This a world that obviously means a lot to Plante, himself a former competitive swimmer who left the sport at the age of 19. Not only is the film studded with jargon that we pick up in context (“lactate levels,” “1200-meter cool down”), its rituals are depicted casually but carefully. It’s about the people, not the sport, but the details that surround those people all ring true.

It’s also clear as soon as we see the shoulders on his leading lady that Plante has cast athletes. Two-time Olympian Katerine Savard, who plays retiring swimmer Nadia Beaudry, came onto the film as a consultant but won the part – and the other three women on her relay team are also elite swimmers, including Savard’s real-life teammate and training partner, Ariane Mainville, in the role of Nadia’s training partner, Marie-Pierre.

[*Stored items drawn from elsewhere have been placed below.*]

-- ==== Sys2Proof/Laws/Exec.lean ====
section
/-! SUPPORT. Everything a command can do to the queue, what the part is, the flash's records and the form of the stores. -/

namespace Sys2Proof.Laws

open Sys2Proof Sys2Proof.Machine

theorem keepsOut_iff {σ t : State} {o : Outcome} (h : o = .next t) (H : KeepsOut σ o) : Keeps σ t := by subst h; exact H

/-- A state that differs only in nonces before the same change of the flash. -/
theorem keeps_useNonce_modFlash (s : State) (n : List Byte) (g : Flash → Flash) : Keeps (s.modFlash g) ((s.useNonce n).modFlash g) :=
  ⟨rfl, .same rfl rfl rfl, .same rfl, id⟩

theorem mgmtOpen_from {s t : State} {m : MgmtMsg} {code : Nat} {f : State → MgmtOut} (h : s.mgmtOpen m code f = t) :
    Keeps s t ∨ Keeps (f s).1 t := by
  subst h
  unfold State.mgmtOpen
  split
  · exact .inl (.refl s)
  · refine .inr ?_
    split
    · rename_i e; rw [e]; exact keeps_mgmtReply (.refl _) _ _ _ _
    · rename_i e; rw [e]; exact .refl _

theorem mgmtSigned_from {s t : State} {m : MgmtMsg} {code : Nat} {ok : Bool} {f : State → MgmtOut} (h : s.mgmtSigned m code ok f = t) :
    Keeps s t ∨ (ok = true ∧ s.nonceCurrent m.nonce = true ∧ Keeps (f (s.useNonce m.nonce)).1 t) := by
  unfold State.mgmtSigned at h
  split at h
  · subst h; exact .inl (.refl s)
  · rcases mgmtOpen_from h with k | k
    · exact .inl k
    · by_cases h : (!ok || !s.nonceCurrent m.nonce) = true
      · rw [if_pos h] at k; exact .inl k
      · rw [if_neg h] at k
        simp only [Bool.or_eq_true, Bool.not_eq_true', not_or, Bool.not_eq_false] at h
        exact .inr ⟨h.1, h.2, k⟩

/-- What the commands that change the flash's records do to them, and what POR_N does. -/
def Changes (c : Instr) (s t : State) : Prop :=
  match c with
  | .advanceFloor m => s.ownerSigned m = true ∧ s.nonceCurrent m.nonce = true ∧
      ((fld m.body 0 1 = 0 ∧ s.ks.flash.fwFloor ≤ fld m.body 4 4 ∧ fld m.body 4 4 ≤ s.ks.fwVersion ∧
          Keeps (s.modFlash fun f => { f with fwFloor := fld m.body 4 4 }) t) ∨
        (fld m.body 0 1 = 1 ∧ s.ks.flash.recFloor ≤ fld m.body 4 4 ∧ fld m.body 4 4 ≤ s.ks.recVersion ∧
          Keeps (s.modFlash fun f => { f with recFloor := fld m.body 4 4 }) t))
  | .setNetwork m => s.ownerSigned m = true ∧ s.nonceCurrent m.nonce = true ∧ Keeps (s.modFlash fun f => { f with network := m.body }) t
  | .clearRetirement m => s.ownerSigned m = true ∧ s.nonceCurrent m.nonce = true ∧
      Keeps (s.modFlash fun f => { f with retired := f.retired.filter (· != bayKey (fld m.body 0 1) (fld m.body 1 1)) }) t
  | .enrollOwner m => ((s.ks.flash.owner = none ∧ m.mctp = true) ∨ (m.ownerSigOk = true ∧ s.nonceCurrent m.nonce = true)) ∧
      Keeps (s.modFlash fun f => { f with owner := some m.body, network := [] }) t
  | .resetOwner m => m.luotteSigOk = true ∧ s.nonceCurrent m.nonce = true ∧
      Keeps (s.modFlash fun f => { f with owner := none, network := [] }) t
  | .gessoStageEnd _ => s.ks.flash.retiredOk = false ∧ Keeps (s.modFlash fun f => { f with retired := [], retiredOk := true }) t
  | .porNFall => s.part.porN = true ∧ t = s.afterReset false s.part.railsOk
  | _ => False

theorem keeps_useNonce_self (s : State) (n : List Byte) : Keeps s (s.useNonce n) := keeps_useNonce (.refl s) n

For the first 20 minutes or so, “Nadia, Butterfly” spends a lot of time in the water, first in a practice session and then at the Olympics, where the Canadian relay team takes a surprise bronze medal. Shot by Stephanie Weber Biron, these sequences are beautiful and lyrical when the camera sinks beneath the surface, tense and kinetic when it doesn’t.

The Olympic race itself is particularly gripping, because the camera is always on Nadia, who swims the third of four legs in the relay. At first, it’s all about the nerves, her jittery preparation as the first two swimmers race; we see some of the action in the water, but only in the background or over her shoulder. But when Nadia hits the water, the crowd and the announcer drop away and it’s about every stroke and every breath. The sequence is fresh and strong, and it lingers in the mind when the race, and Nadia’s career, is over.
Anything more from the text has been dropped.